# Choosing Civility



## Georgia Boy (Feb 15, 2006)

On a morning radio I listen to sometimes while taking the kids to school, there was a gentleman talking about the geberal decline of civility. He had some refreshing guidelines and reminders that users to this forum would appreciate. I discovered his site here, and I plan to see if his book can be found at my local big box bookstore:

Dr. P.M. Forni, a professor at Johns Hopkins University:
https://web.jhu.edu/civility


----------



## jackmccullough (May 10, 2006)

Looks pretty interesting. It's hard to argue against civility, even in the event of true disagreement.


----------



## Trenditional (Feb 15, 2006)

Its unfortunate that we can't have society choose civility. I know we can achieve it one person at a time, but how long until the effects will be noticable?


----------



## Wayfarer (Mar 19, 2006)

We could certainly use more civility. I believe part of its demise is that the media (yes, I am blaming them on this one) usually portray civil folks as weak, both of will and body. There is much more to it of course, but I think if polite and civil people were heros more often than the rude renegade or oppositional figure, we would see a shift.

Cheers


----------



## gsi (Nov 3, 2005)

I totally agree with you Wayfarer. It's almost like the media portrays being civil as unmanly.


----------



## mpcsb (Jan 1, 2005)

gsi said:


> I totally agree with you Wayfarer. It's almost like the media portrays being civil as unmanly.
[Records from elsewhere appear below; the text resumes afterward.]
/-- V-NOP-1: an ODA group whose slot is empty is counted and does nothing else. -/
theorem test_oda_groups_without_slot :
    see (fun t => (t.st.gstat[10], t.tmcout)) (exec (.group5A (fields false 0 8 1 2 0)) s0) = some (1, []) ∧
      see (fun t => (t.st.gstat[12], t.tmcout)) (exec (.group6A (fields false 0 8 1 2 0)) s0) = some (1, []) ∧
      see (fun t => (t.st.gstat[18], t.tmcout)) (exec (.group9A (fields false 0 8 1 2 0)) s0) = some (1, []) ∧
      see (fun t => (t.st.gstat[20], t.tmcout)) (exec (.group10A (fields false 0 8 1 2 0)) s0) = some (1, []) ∧
      see (fun t => (t.st.gstat[22], t.tmcout)) (exec (.group11A (fields false 0 8 1 2 0)) s0) = some (1, []) ∧
      see (fun t => (t.st.gstat[24], t.tmcout)) (exec (.group12A (fields false 0 8 1 2 0)) s0) = some (1, []) ∧
      see (fun t => (t.st.gstat[26], t.tmcout)) (exec (.group13A (fields false 0 8 1 2 0)) s0) = some (1, []) := by decide

/-- V-TMC-1 through 8A: the instance in the slot of the group's own type emits the message. -/
theorem test_group8A :
    see (fun t => (t.st.gstat[16], t.tmcout.map fun o => (o.bt, o.msg.evt)))
        (exec (.group8A (fields false 0 8 0x0ABC 0x1234 208)) (withTmc s0 TmcInst.fresh)) = some (1, [(208, 700)]) := by
  decide

/-- V-PAG-1: with paging inactive 7A is forwarded; its slot here is empty. -/
theorem test_group7A :
    see (fun t => (t.st.gstat[14], t.tmcout)) (exec (.group7A (fields false 0 8 0x0ABC 0x1234 208)) s0) = some (1, []) := by
  decide

/-- V-EON-1: 14A with variant 13 creates the ON record and sets PTY(ON) and TA(ON). -/
theorem test_group14A :
    see (fun t => t.st.eon.map fun r => (r.pi, r.pty, r.ta, r.tp))
        (exec (.group14A (fields false 0 0x1D 0x4005 0xC201 208)) s0) =
      some [(0xC201, some 8, some true, some true)] := by decide

/-- V-EON-2: 14B emits EON_SWITCH on the transition of TA(ON), and not again. -/
theorem test_group14B :
    see (fun t => t.events) (exec (.group14B (fields false 0 0x18 0xF202 0xC201 104)) s0) =
      some [⟨104, .eonSwitch 0xC201⟩] ∧
      see (fun t => t.events) (exec (.group14B (fields false 0 0x18 0xF202 0xC201 208))
        (next s0 (exec (.group14B (fields false 0 0x18 0xF202 0xC201 104)) s0))) =
      some [⟨104, .eonSwitch 0xC201⟩] := by decide

/-- V-15B-1: block 3 is written second and wins. -/
theorem test_group15B :
    see (fun t => (t.st.ta, t.st.ms, t.st.di)) (exec (.group15B (fields false 0 0x18 0 0xF807 208)) s0) =
      some (some false, some false, #v[some true, none, none, some false]) := by decide

/-! ## 14A variants -/

/-- The ON record of PI(ON) C201 after a variant row. -/
def onAfter (i : Instr) : Option (Option OtherNetwork) := see (fun t => tabFind OtherNetwork.pi 0xC201 t.st.eon) (exec i s0)

/-- V-EON-1 and 43_group_types R122: variants 0 to 3 write their PS segment. -/
theorem test_eon_ps :
    (onAfter (.eon14aV0 0xC201 0x4142)).map (·.map fun r => (r.ps.cur[0], r.ps.cur[1])) =
        some (some (some 0x41, some 0x42)) ∧
      (onAfter (.eon14aV1 0xC201 0x4142)).map (·.map fun r => (r.ps.cur[2], r.ps.cur[3])) =
        some (some (some 0x41, some 0x42)) ∧
      (onAfter (.eon14aV2 0xC201 0x4142)).map (·.map fun r => (r.ps.cur[4], r.ps.cur[5])) =
        some (some (some 0x41, some 0x42)) ∧
      (onAfter (.eon14aV3 0xC201 0x2041)).map (·.map fun r => (r.ps.cur[6], r.ps.cur[7])) =
        some (some (some 0x20, some 0x41)) := by decide

/-- 43_group_types R122: variants 5 to 9 add a triple with their own number. -/
theorem test_eon_mapped :
    (onAfter (.eon14aV5 0xC201 0x5C66)).map (·.map (·.mapped)) = some (some [⟨5, 0x5C, 0x66⟩]) ∧
      (onAfter (.eon14aV6 0xC201 0x5C66)).map (·.map (·.mapped)) = some (some [⟨6, 0x5C, 0x66⟩]) ∧
      (onAfter (.eon14aV7 0xC201 0x5C66)).map (·.map (·.mapped)) = some (some [⟨7, 0x5C, 0x66⟩]) ∧
      (onAfter (.eon14aV8 0xC201 0x5C66)).map (·.map (·.mapped)) = some (some [⟨8, 0x5C, 0x66⟩]) ∧
      (onAfter (.eon14aV9 0xC201 0x5C66)).map (·.map (·.mapped)) = some (some [⟨9, 0x5C, 0x66⟩]) := by decide
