/-! ## String Map (chapter 6) -/

/-- A string's reference of one metric with its count (R110, R111). -/
structure Reference where
  value : Option Nat
  count : Nat
  deriving DecidableEq, Repr

/-- A string record (R110). -/
structure StringRecord where
  pairingClass : Fin 8
  cap          : Reference
  res          : Reference
  deriving DecidableEq, Repr

/-- A slot record (R114): its state with the module and order that state carries. -/
inductive SlotRecord where
  | unknown
  | empty
  | occupied (m : ModuleRef)
  | reserved (order : OrderIndex) (outgoing : Option ModuleRef)
  | blocked
  deriving DecidableEq, Repr

/-- State of the String Map: 8 strings and 8 times 16 slots. -/
structure StringMap where
  strings : Vector StringRecord 8
  slots   : Vector (Vector SlotRecord 16) 8
  deriving DecidableEq, Repr

/-! ## The five tables (chapters 2, 4, 8, 10) -/

/-- An Origin Class Table entry (04 section 4.1). -/
structure OriginClass where
  restCount : Nat
  residency : Nat
  gapLimit  : Nat
  ceiling   : Grade
  deriving DecidableEq, Repr

/-- Where a grading rule applies (04 section 4.3). -/
inductive Applicability where
  | bay | service | both
  deriving DecidableEq, Repr

/-- How a grading rule's window is read (R72, R73). -/
inductive RuleMode where
  | absolute | relative
  deriving DecidableEq, Repr

/-- A temperature qualifier, in units of 0.1 degree (R74). -/
structure Qualifier where
  low  : Int
  high : Int
  deriving DecidableEq, Repr

/-- A grading rule (04 section 4.3). -/
structure GradingRule where
  valid         : Bool
  originMask    : BitVec 16
  applicability : Applicability
  metric        : Metric
  mode          : RuleMode
  windowLow     : Int
  windowHigh    : Int
  qualifier     : Option Qualifier
  grade         : Grade
  confirm       : Option Nat
  deriving DecidableEq, Repr

/-- A Pairing Class Table entry (R147). Bit k of the flags is set when flag k is PASS. -/
structure PairingClass where
  minimum          : Grade
  capTolerance     : Nat
  resTolerance     : Nat
  capWeight        : Nat
  resWeight        : Nat
  referenceMinimum : Nat
  flags            : BitVec 8
  fillPriority     : Nat
  replacePriority  : Nat
  watchConfirm     : Nat
  deriving DecidableEq, Repr

/-- The role of a station (02 section 2.1). -/
inductive Role where
  | testBay | bank | ignore
  deriving DecidableEq, Repr

/-- The loaded fields of a Station Table entry (02 section 2.1). -/
structure Station where
  valid        : Bool
  address      : Byte
  role         : Role
  string       : Fin 8
  basePosition : Fin 16
  channelCount : Nat
  deriving DecidableEq, Repr

/-- The rest unit (R60). -/
inductive RestUnit where
  | s1 | s10 | s60
  deriving DecidableEq, Repr

/-- The selection policy (R146). -/
inductive Policy where
  | arrival | priority
  deriving DecidableEq, Repr

/-- Bank Settings (10 section 10.2). A controller of `none` is ANY. -/
structure BankSettings where
  stringsInUse  : Nat
  positions     : Nat
  classes       : Vector (Fin 8) 8
  restUnit      : RestUnit
  policy        : Policy
  orderDeadline : Nat
  controller    : Option Byte
  deriving DecidableEq, Repr

/-- One copy of the five tables (00 section 1.5). -/
structure Tables where
  orig : Vector OriginClass 16
  rule : Vector GradingRule 96
  pcls : Vector PairingClass 8
  stat : Vector Station 32
  bank : BankSettings
  deriving DecidableEq, Repr

/-! ## Pairing Engine (chapters 7 and 8) -/

/-- Kind of a slot request (R134). -/
inductive RequestKind where
  | fill | replace | remove
  deriving DecidableEq, Repr

/-- Status of a slot request (R134). -/
inductive RequestStatus where
  | ready | waiting | selected
  deriving DecidableEq, Repr

/-- A slot request (R134). -/
structure Request where
  slot     : SlotId
  kind     : RequestKind
  priority : Nat
  age      : Half
  status   : RequestStatus
  deriving DecidableEq, Repr

/-- A member of the member list (R152). -/
structure Member where
  module    : ModuleRef
  resolved  : Option Grade
  capValue  : Option Nat
  resValue  : Option Nat
  deriving DecidableEq, Repr

/-- The best candidate so far (R156). -/
structure Best where
  module : ModuleRef
  score  : Nat
  deriving DecidableEq, Repr

/-- A choice in progress and what it holds (R145, R150). -/
structure Choice where
  age          : Half
  kind         : RequestKind
  slot         : SlotId
  noted        : SlotRecord
  order        : OrderIndex
  cls          : PairingClass
  capReference : Reference
  resReference : Reference
  members      : List Member
  scanPosition : Nat
  best         : Option Best
  stale        : Bool
  deriving DecidableEq, Repr

/-- State of the Pairing Engine. The queue is in order of age (R134). -/
structure PairingEngine where
  pool       : List ModuleIndex
  poolWait   : List ModuleIndex
  requests   : List Request
  ageCounter : Half
  choice     : Option Choice
  deriving DecidableEq, Repr

/-! ## Order Tracker (chapter 9) -/

/-- What an order asks for, with the modules its kind names (R162, R168). -/
inductive OrderWork where
  | insert (incoming : ModuleRef)
  | swap (incoming outgoing : ModuleRef)
  | remove (outgoing : ModuleRef)
  deriving DecidableEq, Repr

/-- The stage of an order (R168). An ISSUED order holds the instant its deadline elapses. -/
inductive OrderStage where
  | deferred
  | issuing
  | issued (expiresAt : Nat)
  deriving DecidableEq, Repr

/-- An order (R168). -/
structure Order where
  stage  : OrderStage
  slot   : SlotId
  number : Byte
  work   : OrderWork
  deriving DecidableEq, Repr

/-- An Order Table record (R168). -/
inductive OrderRecord where
  | free
  | reservedForChoice (slot : SlotId)
  | order (o : Order)
  deriving DecidableEq, Repr

/-- State of the Order Tracker. `creation` lists the orders in the order of their creation. -/
structure OrderTracker where
  table         : Vector OrderRecord 8
  creation      : List OrderIndex
  numberCounter : Byte
  expired       : List Byte
  deriving DecidableEq, Repr

/-! ## Management Unit (chapter 10) -/

/-- RUN or HALTED (R195). -/
inductive EngineMode where
  | run | halted
  deriving DecidableEq, Repr

/-- The five tables by name (R204). -/
inductive Table where
  | orig | rule | pcls | stat | bank
  deriving DecidableEq, Repr

/-- Why a commit is refused, with its place (R19, R67, R108, R193). -/
inductive CommitFailure where
  | duplicateAddress (entry : Fin 32)
  | slotRange (entry : Fin 32)
  | slotOverlap (entry : Fin 32)
  | relativeMetric (rule : Fin 96)
  | windowOrder (rule : Fin 96)
  | temperatureOrder (rule : Fin 96)
  | geometryReduction (slot : SlotId)
  deriving DecidableEq, Repr

/-- The eight notices with their arguments (10 section 10.5). -/
inductive NoticeArgument where
  | registerFull (tag : Tag)
  | tagConflict (tag : Tag) (found : ModuleState)
  | ruleHole (index : ModuleIndex) (metric : Metric)
  | orderExpired (number : Byte)
  | linkRelock (losses : Nat)
  | commitTaken (mask : BitVec 5)
  | commitRefused (failure : CommitFailure)
  | stringWaiting (slot : SlotId)
  deriving DecidableEq, Repr

/-- A pending entry of the Notice Set (R201): its latest argument, which fixes its kind, and its count. -/
structure Notice where
  argument : NoticeArgument
  count    : Nat
  deriving DecidableEq, Repr

/-- A REPLY offered to the Ring Port and not yet admitted (R187). -/
structure ReplyOffer where
  destination : Byte
  body        : List Byte
  deriving DecidableEq, Repr

/-- State of the Management Unit. `notices` lists the pending kinds in raise place (R201). -/
structure ManagementUnit where
  mode          : EngineMode
  commandQueue  : List Frame
  reply         : Option ReplyOffer
  pendingCommit : Option (BitVec 5)
  notices       : List Notice
  active        : Tables
  shadow        : Tables
  ownAddress    : Byte
  deriving DecidableEq, Repr

/-! ## The whole part -/

/-- State of the part: its eight blocks, the time base in milliseconds (00 section 2.4; log 4), the
count of free reply characters drawn (log 8) and the queue of commands that wait. -/
structure State where
  rp        : RingPort
  iu        : IntakeUnit
  ge        : GradingEngine
  mr        : ModuleRegister
  sm        : StringMap
  pe        : PairingEngine
  ot        : OrderTracker
  mu        : ManagementUnit
  timeBase  : Nat
  freeCount : Nat
  pending   : List Instr
  deriving DecidableEq, Repr

/-! ## Values after device reset -/

/-- Cleared metric evidence (R36). -/
def Evidence.cleared : Evidence :=
  { grade := none, candidate := none, runCount := 0, confirmations := 0, unmatched := 0
    lastValue := none }

/-- Four cleared sets (R36). -/
def EvidenceSets.cleared : EvidenceSets :=
  { cap := .cleared, res := .cleared, drift := .cleared, heat := .cleared }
So this may explain why political campaigns and discourse are so crude. They're not 'attack ads' they're 'manly ad'. I wish I could think this humorous, but it's just sad.


----------



## Wayfarer (Mar 19, 2006)

mpcsb said:


> So this may explain why political campaigns and discourse are so crude. They're not 'attack ads' they're 'manly ad'. I wish I could think this humorous, but it's just sad.


There could be some truth to that thought. Remember the Al Gore/Naomi Wolfe flap where he needed a feminist consultant to appear "Alpha Male"? I am sure there are examples on both sides of the aisle, that one just popped to mind as a particularly good one.


----------



## crs (Dec 30, 2004)

The news media's task is to reflect society as it is, within some bounds. On newspapers we have discussions most nights about whether a certain word ought to be used, or how graphic we ought to be in describing a crime or sex, or whether a photo is in poor taste. But you can try to clean it up only so much before readers begin to wonder, incorrectly, what else is being sanitized. We try to not make blanket rules but to consider each thing in its context. I call it the "Jimmy Carter rule." Newspapers at the time considered the word "ass" a vulgarity that should not be used. When Carter said of Ted Kennedy's challenge, "I'll whip his ass," the use of the word was news itself and we had to run it, whereas if a plumber had said it, we'd have used, "I'll whip his [butt]."

I would prefer a more civil tone in print because I don't believe slobs are especially interested in reading even if we wrote the thing in crayon. But some editors are afraid of looking quaint and irrelevant if they take the high road.


----------